Olga Tsoy1*, Zakaria Louadi2, Chit Tong Lio2, Jan Baumbach1, Olga Kalinina3,4, Alexander Gress3,4, Tim Kacprowski5,6, and Markus List2
1University of Hamburg, Notkestrasse 9, Hamburg, Germany
2Technical University of Munich, Maximus-von-Imhof-Forum 3, Freising, Germany
3Helmholtz Centre for Infection Research, Inhoffenstraße 7, Saarbrücken, Germany.
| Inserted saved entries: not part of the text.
-- ==== Sys2Proof/Laws/MapCache.lean ====
section
/-! SUPPORT. What each operation and each command of Machine/MapCache.lean can do to the state. -/

namespace Sys2Proof.Machine

theorem State.touchLine_moves (a0) (a1) (s) : State.Moves [.mem, .mcache, .free] s (State.touchLine a0 a1 s) := by
  unfold State.touchLine
  repeat' (first
    | (with_reducible intro)
    | with_reducible exact Moves.refl _ _
    | with_reducible assumption
    | ((with_reducible apply Moves.op (State.dramAccess_moves _ _ _)); decide)
    | ((with_reducible apply Moves.op (State.modCache_moves _ _)); decide)
    | with_reducible apply Moves.each
    | with_reducible apply Moves.ite
    | with_reducible apply Moves.when
    | (extract_lets +onlyGivenNames u; (with_reducible apply Moves.let (u := u)); (intro h; clear_value u); rotate_left; subst u; rotate_right)
    | (extract_lets +onlyGivenNames v; subst v)
    | split)

theorem State.touchEntry_moves (a0) (a1) (a2) (s) : State.Moves [.mem, .mcache, .free] s (State.touchEntry a0 a1 a2 s) := by
  unfold State.touchEntry
  repeat' (first
    | (with_reducible intro)
    | with_reducible exact Moves.refl _ _
    | with_reducible assumption
    | ((with_reducible apply Moves.op (State.touchLine_moves _ _ _)); decide)
    | with_reducible apply Moves.ite
    | with_reducible apply Moves.when
    | (extract_lets +onlyGivenNames u; (with_reducible apply Moves.let (u := u)); (intro h; clear_value u); rotate_left; subst u; rotate_right)
    | (extract_lets +onlyGivenNames v; subst v)
    | split)

theorem State.takeSlot_moves (a0) (a1) (a2) (s) : State.Moves [.names, .mem, .mcache, .free] s (State.takeSlot a0 a1 a2 s) := by
  unfold State.takeSlot
  repeat' (first
    | (with_reducible intro)
    | with_reducible exact Moves.refl _ _
    | with_reducible assumption
    | ((with_reducible apply Moves.op (State.modCache_moves _ _)); decide)
    | ((with_reducible apply Moves.op (State.modNames_moves _ _)); decide)
    | ((with_reducible apply Moves.op (State.pageAccess_moves _ _ _)); decide)
    | with_reducible apply Moves.ite
    | with_reducible apply Moves.when
    | (extract_lets +onlyGivenNames u; (with_reducible apply Moves.let (u := u)); (intro h; clear_value u); rotate_left; subst u; rotate_right)
    | (extract_lets +onlyGivenNames v; subst v)
    | split)

theorem State.pageIn_moves (a0) (a1) (s) : State.Moves [.names, .mem, .mcache, .free] s (State.pageIn a0 a1 s) := by
  unfold State.pageIn
  repeat' (first
    | (with_reducible intro)
    | with_reducible exact Moves.refl _ _
    | with_reducible assumption
    | ((with_reducible apply Moves.op (State.takeSlot_moves _ _ _ _)); decide)
    | with_reducible apply Moves.ite
    | with_reducible apply Moves.when
    | (extract_lets +onlyGivenNames u; (with_reducible apply Moves.let (u := u)); (intro h; clear_value u); rotate_left; subst u; rotate_right)
    | (extract_lets +onlyGivenNames v; subst v)
    | split)

theorem State.retirePage_moves (a0) (s) : State.Moves [.aon, .nor, .book, .mem, .free] s (State.retirePage a0 s) := by
  unfold State.retirePage
  repeat' (first
    | (with_reducible intro)
    | with_reducible exact Moves.refl _ _
    | with_reducible assumption
    | ((with_reducible apply Moves.op (State.modCfg_moves _ _)); decide)
    | ((with_reducible apply Moves.op (State.pageAccess_moves _ _ _)); decide)
    | ((with_reducible apply Moves.op (State.raiseMem_moves _ _ _)); decide)
    | with_reducible apply Moves.ite
    | with_reducible apply Moves.when
    | (extract_lets +onlyGivenNames u; (with_reducible apply Moves.let (u := u)); (intro h; clear_value u); rotate_left; subst u; rotate_right)
    | (extract_lets +onlyGivenNames v; subst v)
    | split)

theorem State.retireWaiting_moves (s) : State.Moves [.aon, .nor, .book, .mem, .free] s (State.retireWaiting s) := by
  unfold State.retireWaiting
  repeat' (first
    | (with_reducible intro)
    | with_reducible exact Moves.refl _ _
    | with_reducible assumption
    | ((with_reducible apply Moves.op (State.modMem_moves _ _)); decide)
    | ((with_reducible apply Moves.op (State.retirePage_moves _ _)); decide)
    | with_reducible apply Moves.each)

theorem State.pageTo_moves (a0) (a1) (a2) (s) : State.Moves [.names, .mem, .mcache, .free] s (State.pageTo a0 a1 a2 s) := by
  unfold State.pageTo
  repeat' (first
    | (with_reducible intro)
    | with_reducible exact Moves.refl _ _
    | with_reducible assumption
    | ((with_reducible apply Moves.op (State.modCache_moves _ _)); decide)
    | ((with_reducible apply Moves.op (State.takeSlot_moves _ _ _ _)); decide)
    | with_reducible apply Moves.ite
    | with_reducible apply Moves.when
    | (extract_lets +onlyGivenNames u; (with_reducible apply Moves.let (u := u)); (intro h; clear_value u); rotate_left; subst u; rotate_right)
    | (extract_lets +onlyGivenNames v; subst v)
    | split)

theorem execCleanAll_moves (a0) (s) : ∃ t, execCleanAll a0 s = .next t ∧ State.Moves [.ctxs, .decisions, .mcache, .pair, .svc, .out] s t := by
  unfold execCleanAll
  repeat' (first
    | (with_reducible refine ⟨_, rfl, ?_⟩)
    | with_reducible exact Moves.refl _ _
    | ((with_reducible apply Moves.op (State.complete_moves _ _ _)); decide)
    | (unfold State.mapCtl; beta_reduce)
    | ((with_reducible apply Moves.op (State.modCache_moves _ _)); decide)
    | (unfold State.orElse; beta_reduce)
    | (unfold State.run; beta_reduce)
    | with_reducible apply Moves.ite
    | (extract_lets +onlyGivenNames v; subst v)
    | (split <;> beta_reduce))

theorem execInvalidateAll_moves (a0) (s) : ∃ t, execInvalidateAll a0 s = .next t ∧ State.Moves [.ctxs, .decisions, .mcache, .pair, .svc, .out] s t := by
  unfold execInvalidateAll
  repeat' (first
    | (with_reducible refine ⟨_, rfl, ?_⟩)
    | with_reducible exact Moves.refl _ _
    | ((with_reducible apply Moves.op (State.complete_moves _ _ _)); decide)
    | (unfold State.mapCtl; beta_reduce)
    | ((with_reducible apply Moves.op (State.modCache_moves _ _)); decide)
    | (unfold State.orElse; beta_reduce)
    | (unfold State.run; beta_reduce)
    | with_reducible apply Moves.ite
    | (extract_lets +onlyGivenNames v; subst v)
    | (split <;> beta_reduce))

theorem execInvalidateRange_moves (a0) (s) : ∃ t, execInvalidateRange a0 s = .next t ∧ State.Moves [.ctxs, .decisions, .mcache, .pair, .svc, .out] s t := by
  unfold execInvalidateRange
  repeat' (first
    | (with_reducible refine ⟨_, rfl, ?_⟩)
    | with_reducible exact Moves.refl _ _
    | ((with_reducible apply Moves.op (State.complete_moves _ _ _)); decide)
    | (unfold State.mapCtl; beta_reduce)
    | (unfold State.mapRange; beta_reduce)
    | ((with_reducible apply Moves.op (State.modCache_moves _ _)); decide)
    | (unfold State.orElse; beta_reduce)
    | (unfold State.run; beta_reduce)
    | with_reducible apply Moves.ite
    | (extract_lets +onlyGivenNames v; subst v)
    | (split <;> beta_reduce))

theorem execLock_moves (a0) (s) : ∃ t, execLock a0 s = .next t ∧ State.Moves [.ctxs, .decisions, .mcache, .pair, .svc, .out] s t := by
  unfold execLock
  repeat' (first
    | (with_reducible refine ⟨_, rfl, ?_⟩)
    | with_reducible exact Moves.refl _ _
    | ((with_reducible apply Moves.op (State.complete_moves _ _ _)); decide)
    | (unfold State.mapCtl; beta_reduce)
    | ((with_reducible apply Moves.op (State.modCache_moves _ _)); decide)
    | (unfold State.orElse; beta_reduce)
    | (unfold State.run; beta_reduce)
    | with_reducible apply Moves.ite
    | (extract_lets +onlyGivenNames v; subst v)
    | (split <;> beta_reduce))

theorem execMapCacheDisable_moves (a0) (s) : ∃ t, execMapCacheDisable a0 s = .next t ∧ State.Moves [.ctxs, .decisions, .mcache, .pair, .svc, .out] s t := by
  unfold execMapCacheDisable
  repeat' (first
    | (with_reducible refine ⟨_, rfl, ?_⟩)
    | with_reducible exact Moves.refl _ _
    | ((with_reducible apply Moves.op (State.complete_moves _ _ _)); decide)
    | (unfold State.mapCtl; beta_reduce)
    | ((with_reducible apply Moves.op (State.modCache_moves _ _)); decide)
    | (unfold State.orElse; beta_reduce)
    | (unfold State.run; beta_reduce)
    | with_reducible apply Moves.ite
    | (extract_lets +onlyGivenNames v; subst v)
    | (split <;> beta_reduce))

theorem execMapCacheEnable_moves (a0) (s) : ∃ t, execMapCacheEnable a0 s = .next t ∧ State.Moves [.ctxs, .decisions, .mcache, .pair, .svc, .out] s t := by
  unfold execMapCacheEnable
  repeat' (first
    | (with_reducible refine ⟨_, rfl, ?_⟩)
    | with_reducible exact Moves.refl _ _
    | ((with_reducible apply Moves.op (State.complete_moves _ _ _)); decide)
    | (unfold State.mapCtl; beta_reduce)
    | ((with_reducible apply Moves.op (State.modCache_moves _ _)); decide)
    | (unfold State.orElse; beta_reduce)
    | (unfold State.run; beta_reduce)
    | with_reducible apply Moves.ite
    | (extract_lets +onlyGivenNames v; subst v)
    | (split <;> beta_reduce))

theorem State.noteCorrected_moves (a0) (a1) (s) : State.Moves [.aon, .book, .mem] s (State.noteCorrected a0 a1 s) := by
  unfold State.noteCorrected
  repeat' (first
    | (with_reducible intro)
    | with_reducible exact Moves.refl _ _
    | with_reducible assumption
    | ((with_reducible apply Moves.op (State.modMem_moves _ _)); decide)
    | ((with_reducible apply Moves.op (State.raiseMem_moves _ _ _)); decide)
    | with_reducible apply Moves.ite
    | with_reducible apply Moves.when
    | (extract_lets +onlyGivenNames u; (with_reducible apply Moves.let (u := u)); (intro h; clear_value u); rotate_left; subst u; rotate_right)
    | (extract_lets +onlyGivenNames v; subst v)
    | split)

theorem execMapCacheMiss_moves (a0) (a1) (s) : ∃ t, execMapCacheMiss a0 a1 s = .next t ∧ State.Moves [.aon, .book, .mem, .mcache, .free] s t := by
  unfold execMapCacheMiss
  repeat' (first
    | (with_reducible intro)
    | (with_reducible refine ⟨_, rfl, ?_⟩)
    | with_reducible exact Moves.refl _ _
    | with_reducible assumption
    | ((with_reducible apply Moves.op (State.dramAccess_moves _ _ _)); decide)
    | ((with_reducible apply Moves.op (State.modCache_moves _ _)); decide)
    | ((with_reducible apply Moves.op (State.noteCorrected_moves _ _ _)); decide)
    | ((with_reducible apply Moves.op (State.touchLine_moves _ _ _)); decide)
    | with_reducible apply Moves.each
    | with_reducible apply Moves.ite
    | with_reducible apply Moves.when
    | (extract_lets +onlyGivenNames u; (with_reducible apply Moves.let (u := u)); (intro h; clear_value u); rotate_left; subst u; rotate_right)
    | (extract_lets +onlyGivenNames v; subst v)
    | (split <;> beta_reduce))

theorem execMapCacheQuery_moves (a0) (s) : ∃ t, execMapCacheQuery a0 s = .next t ∧ State.Moves [.ctxs, .decisions, .pair, .svc, .out] s t := by
  unfold execMapCacheQuery
  repeat' (first
    | (with_reducible refine ⟨_, rfl, ?_⟩)
    | with_reducible exact Moves.refl _ _
    | ((with_reducible apply Moves.op (State.complete_moves _ _ _)); decide)
    | (unfold State.mapCtl; beta_reduce)
    | (unfold State.orElse; beta_reduce)
    | (unfold State.run; beta_reduce)
    | with_reducible apply Moves.ite
    | (extract_lets +onlyGivenNames v; subst v)
    | (split <;> beta_reduce))

theorem execPreload_moves (a0) (s) : ∃ t, execPreload a0 s = .next t ∧ State.Moves [.ctxs, .decisions, .names, .mem, .mcache, .pair, .svc, .free, .out] s t := by
  unfold execPreload
  repeat' (first
    | (with_reducible refine ⟨_, rfl, ?_⟩)
    | (with_reducible intro)
    | with_reducible exact Moves.refl _ _
    | with_reducible assumption
    | ((with_reducible apply Moves.op (State.complete_moves _ _ _)); decide)
    | (unfold State.mapCtl; beta_reduce)
    | (unfold State.mapRange; beta_reduce)
    | ((with_reducible apply Moves.op (State.modCache_moves _ _)); decide)
    | (unfold State.orElse; beta_reduce)
    | ((with_reducible apply Moves.op (State.pageTo_moves _ _ _ _)); decide)
    | (unfold State.run; beta_reduce)
    | with_reducible apply Moves.ite
    | with_reducible apply Moves.each
    | (extract_lets +onlyGivenNames v; subst v)
    | (split <;> beta_reduce))

theorem execUnlock_moves (a0) (s) : ∃ t, execUnlock a0 s = .next t ∧ State.Moves [.ctxs, .decisions, .mcache, .pair, .svc, .out] s t := by
  unfold execUnlock
  repeat' (first
    | (with_reducible refine ⟨_, rfl, ?_⟩)
    | with_reducible exact Moves.refl _ _
    | ((with_reducible apply Moves.op (State.complete_moves _ _ _)); decide)
    | (unfold State.mapCtl; beta_reduce)
    | ((with_reducible apply Moves.op (State.modCache_moves _ _)); decide)
    | (unfold State.orElse; beta_reduce)
    | (unfold State.run; beta_reduce)
    | with_reducible apply Moves.ite
    | (extract_lets +onlyGivenNames v; subst v)
    | (split <;> beta_reduce))

end Sys2Proof.Machine
end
4Saarland University, Homburg, Germany
5PLRI of TU Braunschweig and MHH, Rebenring 56, Brunswick, Germany
6BRICS, TU Braunschweig, Rebenring 56, Brunswick, Germany
olga.tsoy [at] uni-hamburg.de
Abstract
Alternative splicing (AS) can impact protein structure and lead to protein-protein interaction (PPI) rewiring. Available PPI networks neglect alternative splicing isoforms: as interactions might happen only between a subset of isoforms, the PPI network contains both false-positive and false-negative interactions. Since it is not feasible to validate all isoform-isoform interactions experimentally, we present a set of tools to investigate AS on a network level: DIGGER to map splicing to the PPI network, as well as NEASE and Spycone to evaluate the functional consequences of network rewiring.
DIGGER (https://exbio.wzw.tum.de/digger) integrates PPIs, domain-domain, and residue-level interactions – the structures that might be spliced in or out and result in interaction gain or loss. Users can explore possible rewiring for an isoform or exon of interest and extract relevant subnetworks. NEASE (https://github.com/louadi/NEASE) identifies pathways that are significantly affected by network rewiring. NEASE extends classic gene set enrichment analysis by considering isoform-specific interactions affecting pathways. Spycone (https://github.com/yollct/spycone) addresses the time-course changes in AS. It searches for isoforms that demonstrate similar temporal splicing patterns and reflect the splicing co-regulation. Spycone further integrates gene set, network, and splicing-aware NEASE enrichment.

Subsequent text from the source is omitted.